# MATERIAL PROVIDED
theorem State.Learns.of_keeps {c F R : Nat} {s t : State} (k : Keeps F R s t) (h : F.testBit Field.enc.ctorIdx = false := by rfl) :
    State.Learns c s t :=
  ⟨by rw [k.chan c h], by rw [k.enc h]⟩

theorem State.checkTaken_learns (s : State) (c : Nat) : State.Learns c s (s.checkTaken c) := by
  unfold State.checkTaken
  dsimp only
  split
  · exact .refl ..
  · next f hd _ =>
    have seen : (if (s.chan c).crc = some hd.contentCrc then s.chan c
        else { s.chan c with crc := some hd.contentCrc, tCrc := s.tagTimeOf hd.tag }).untaken = (s.chan c).untaken := by
      split_ifs <;> rfl
    generalize (if (s.chan c).crc = some hd.contentCrc then s.chan c else _) = x at seen ⊢
    split_ifs
    · exact .refl ..
    · exact .setChan seen
    · refine .trans (.setChan ?_) (.trans (.of_keeps (State.bumpSat_keeps ..)) (.of_keeps (State.event_keeps ..)))
      exact seen
    · exact .setChan seen

theorem State.poolOfSource_lt {s : State} {src k : Nat} (h : s.poolOfSource src = some k) : k < 2304 := by
  simpa using (List.mem_filter.mp (List.mem_of_getElem? h)).2

/-- A channel that has taken a frame (R274). -/
def EncChan.took (x : EncChan) (f : Cand) (tin : Nat) : EncChan :=
  { x with taken := some f.tag, takenAt := some f.addr, takenOpen := f.opened, everFull := true, tSeq := tin, distrust := false }

theorem State.takeFrame_eq {s : State} {c k : Nat} (f : Cand) (tin : Nat) (found : s.poolOfSource ((s.chan c).cfg.u16 4) = some k) :
    ∃ skip, s.takeFrame c f tin = ((((s.modPool k (fun p => (p.unpin (32 + c)).pinAt f.addr (32 + c))).collect k).setChan c
      ((s.chan c).took f tin)).addSat .ENC_CH_SKIPPED c skip) := by
  unfold State.takeFrame
  dsimp only
  rw [found]
  exact ⟨_, rfl⟩

theorem State.takeFrame_none {s : State} {c : Nat} (f : Cand) (tin : Nat) (missing : s.poolOfSource ((s.chan c).cfg.u16 4) = none) :
    s.takeFrame c f tin = s := by
  unfold State.takeFrame
  dsimp only
  rw [missing]

/-- A channel takes the frame that it finds in its source's pool. -/
theorem State.chan_takeFrame {s : State} {c k : Nat} (f : Cand) (tin : Nat) (found : s.poolOfSource ((s.chan c).cfg.u16 4) = some k) :
    (s.takeFrame c f tin).chan c = (s.chan c).took f tin := by
  obtain ⟨skip, eq⟩ := State.takeFrame_eq f tin found
  rw [eq, State.chan_congr (State.addSat_enc ..), State.chan_setChan_self]

theorem State.takeFrame_learns (s : State) (c : Nat) (f : Cand) (tin : Nat) : State.Learns c s (s.takeFrame c f tin) := by
  cases found : s.poolOfSource ((s.chan c).cfg.u16 4) with
  | none =>
    rw [State.takeFrame_none f tin found]
    exact .refl ..
  | some k =>
    obtain ⟨skip, eq⟩ := State.takeFrame_eq f tin found
    refine ⟨by rw [State.chan_takeFrame f tin found]; rfl, ?_⟩
    rw [eq, State.addSat_enc, State.keyCmds_setChan, (State.collect_keeps ..).enc, (State.modPool_keeps ..).enc]

/-- The reference pools stand as they were when a channel takes a frame. -/
theorem State.refPool_takeFrame (s : State) (c : Nat) (f : Cand) (tin e : Nat) :
    (s.takeFrame c f tin).pool (poolEnc e) = s.pool (poolEnc e) := by
  cases found : s.poolOfSource ((s.chan c).cfg.u16 4) with
  | none => rw [State.takeFrame_none f tin found]
  | some k =>
    obtain ⟨skip, eq⟩ := State.takeFrame_eq f tin found
    have other : k ≠ poolEnc e := by
      have := State.poolOfSource_lt found
      unfold poolEnc
      omega
    rw [eq, State.pool, State.addSat_pools]
    refine ((State.setChan_keeps ..).pool _).trans ?_
    unfold State.collect
    dsimp only
    rw [State.pool_setPool_ne _ _ other, (State.releaseAll_keeps ..).pool, State.pool_modPool_ne _ _ other]

/-! ### The status and the frame of a picture (R275) -/

/-- A picture takes no frame but the candidate. -/
theorem State.pictureStatus_candidate {s : State} {c tin last : Nat} {ready : Bool} {f : Cand}
    (takes : (s.pictureStatus c ready tin last).2 = some f) : s.candidate c ready = some f := by
  unfold State.pictureStatus at takes
  extract_lets x b k p cand back newer bad fmt use at takes
  split at takes
  · cases takes
  · have used : use = some f := takes
    have new : newer = some f := by
      unfold use at used
      split_ifs at used
      exact used
    exact (Option.filter_eq_some_iff.mp new).1

/-- A picture takes a frame only from a pool. -/
theorem State.pictureStatus_pool {s : State} {c tin last : Nat} {ready : Bool} {f : Cand}
    (takes : (s.pictureStatus c ready tin last).2 = some f) : ∃ k, s.poolOfSource ((s.chan c).cfg.u16 4) = some k := by
  have found := State.pictureStatus_candidate takes
  unfold State.candidate at found
  dsimp only at found
  split at found
  · cases found
  · next k source => exact ⟨k, source⟩

end Sys2Proof.Machine
end

section
/-! SUPPORT. What the start of a picture makes of its channel, counts and tells (07_encoder.md R274 to R276, R288, R292, R299, R305, R306). -/

namespace Sys2Proof.Machine

/-! ### What is told (R299, R305, R306) -/

/-- A channel without what it last told of its status and of its picture. -/
def EncChan.untold (x : EncChan) : EncChan := { x with shown := 0, told := {} }

/-- From s to t no more has happened to channel c than that pictures were told of: events, replies, the status register and the pair's
record. -/
structure State.Tells (c : Nat) (s t : State) : Prop where
  keeps : Keeps 524572 10894684960452116723287828617822776922112 s t
  untold : (t.chan c).untold = (s.chan c).untold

# TASK PROMPT
Your answer must be the data above, copied exactly from its first line through the line containing "< 2304 := by", and nothing more.

# EXPECTED ANSWER
theorem State.Learns.of_keeps {c F R : Nat} {s t : State} (k : Keeps F R s t) (h : F.testBit Field.enc.ctorIdx = false := by rfl) :
    State.Learns c s t :=
  ⟨by rw [k.chan c h], by rw [k.enc h]⟩

theorem State.checkTaken_learns (s : State) (c : Nat) : State.Learns c s (s.checkTaken c) := by
  unfold State.checkTaken
  dsimp only
  split
  · exact .refl ..
  · next f hd _ =>
    have seen : (if (s.chan c).crc = some hd.contentCrc then s.chan c
        else { s.chan c with crc := some hd.contentCrc, tCrc := s.tagTimeOf hd.tag }).untaken = (s.chan c).untaken := by
      split_ifs <;> rfl
    generalize (if (s.chan c).crc = some hd.contentCrc then s.chan c else _) = x at seen ⊢
    split_ifs
    · exact .refl ..
    · exact .setChan seen
    · refine .trans (.setChan ?_) (.trans (.of_keeps (State.bumpSat_keeps ..)) (.of_keeps (State.event_keeps ..)))
      exact seen
    · exact .setChan seen

theorem State.poolOfSource_lt {s : State} {src k : Nat} (h : s.poolOfSource src = some k) : k < 2304 := by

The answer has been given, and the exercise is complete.